Data supplied:
---
-- ==== Sys2Proof/Syntax.lean ====
section
/-! DEFINITION. The commands the part takes: one constructor for each row of spec/opcode_table.json. -/

namespace Sys2Proof

/-- The steps of the part. A completion row (SET_GLOBAL to UNKNOWN_COMMAND) has no operand: it reads the
parameter copy taken at acceptance (R171, R185). Pin events carry the new level of the pin. -/
inductive Instr where
  /-- POWER_APPLIED (R150). -/
  | powerApplied
  /-- POWER_ON_RESET_END (R150). -/
  | powerOnResetEnd
  /-- RESET_N_ASSERT (R149). -/
  | resetNAssert
  /-- RESET_N_RELEASE (R149). -/
  | resetNRelease
  /-- ENCODER_TRANSITION (R1, R2): the pair of levels of ENC_A and ENC_B after the change. -/
  | encoderTransition (a b : Level)
  /-- TIME_PULSE_END (R103): the station whose time pulse reaches 0. -/
  | timePulseEnd (station : StationId)
  /-- WATCH_EXPIRY (R129): the station whose head watch reaches 0. -/
  | watchExpiry (station : StationId)
  /-- CONFIRM_EDGE (R126): the confirm input, and whether the edge is rising. -/
  | confirmEdge (input : InputId) (rising : Bool)
  /-- DET_INPUT_CHANGE (R20): the lane and the new level of its DET pin. -/
  | detInputChange (lane : LaneId) (level : Level)
  /-- HLD_ASSERT (R144). -/
  | hldAssert
  /-- HLD_RELEASE (R144). -/
  | hldRelease
  /-- CMD_WRITE (R171): the word written to CMD. -/
  | cmdWrite (value : Word)
  /-- SET_GLOBAL completes (R178). -/
  | setGlobal
  /-- GET_GLOBAL completes (R179). -/
  | getGlobal
  /-- SET_LANE completes (R16). -/
  | setLane
  /-- GET_LANE completes (R17). -/
  | getLane
  /-- SET_STATION completes (R87). -/
  | setStation
  /-- GET_STATION completes (R88). -/
  | getStation
  /-- SET_OUTPUT completes (R108). -/
  | setOutput
  /-- FORCE_OUTPUT completes (R118). -/
  | forceOutput
  /-- PRESET_POSITION completes (R6). -/
  | presetPosition
  /-- START completes (R137). -/
  | start
  /-- STOP completes (R138). -/
  | stop
  /-- HALT completes (R139). -/
  | halt
  /-- RESUME completes (R146). -/
  | resume
  /-- DECIDE completes (R47). -/
  | decideItem
  /-- CANCEL completes (R56). -/
  | cancel
  /-- QUERY_ITEM completes (R58). -/
  | queryItem
  /-- STATION_ENABLE completes (R92 to R94). -/
  | stationEnable
  /-- READ_COUNTS completes (R180). -/
  | readCounts
  /-- READ_LANE_COUNTERS completes (R33). -/
  | readLaneCounters
  /-- REINIT completes (R148). -/
  | reinit
  /-- A code that is not in the command table completes (R177). -/
  | unknownCommand
  /-- A read of POS_LOW (R13). -/
  | posLowRead
  /-- A read of TRACK_LOW (R13). -/
  | trackLowRead
  /-- A read of EVENT_DATA (R157). -/
  | eventDataRead
  /-- A write to EVENT_DATA (R158). -/
  | eventDataWrite (value : Word)
  /-- A write to INT_STATUS (R161). -/
  | intStatusWrite (value : Word)
  /-- A write to INT_ENABLE (R162). -/
  | intEnableWrite (value : Word)
  /-- A write to EVENT_THRESHOLD (R160). -/
  | eventThresholdWrite (value : Word)
  /-- A write to STATUS (R168). -/
  | statusWrite (value : Word)
  /-- A write to any other register (R174): the number on A1 to A5, and the word. -/
  | registerWrite (register : BitVec 5) (value : Word)
  /-- POWER_LOSS (R150). -/
  | powerLoss
  deriving DecidableEq, Repr

end Sys2Proof
end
---
Problem description:
In the records, which lines use the word "whose"? Report them.

Completed exercise:
  /-- TIME_PULSE_END (R103): the station whose time pulse reaches 0. -/
  /-- WATCH_EXPIRY (R129): the station whose head watch reaches 0. -/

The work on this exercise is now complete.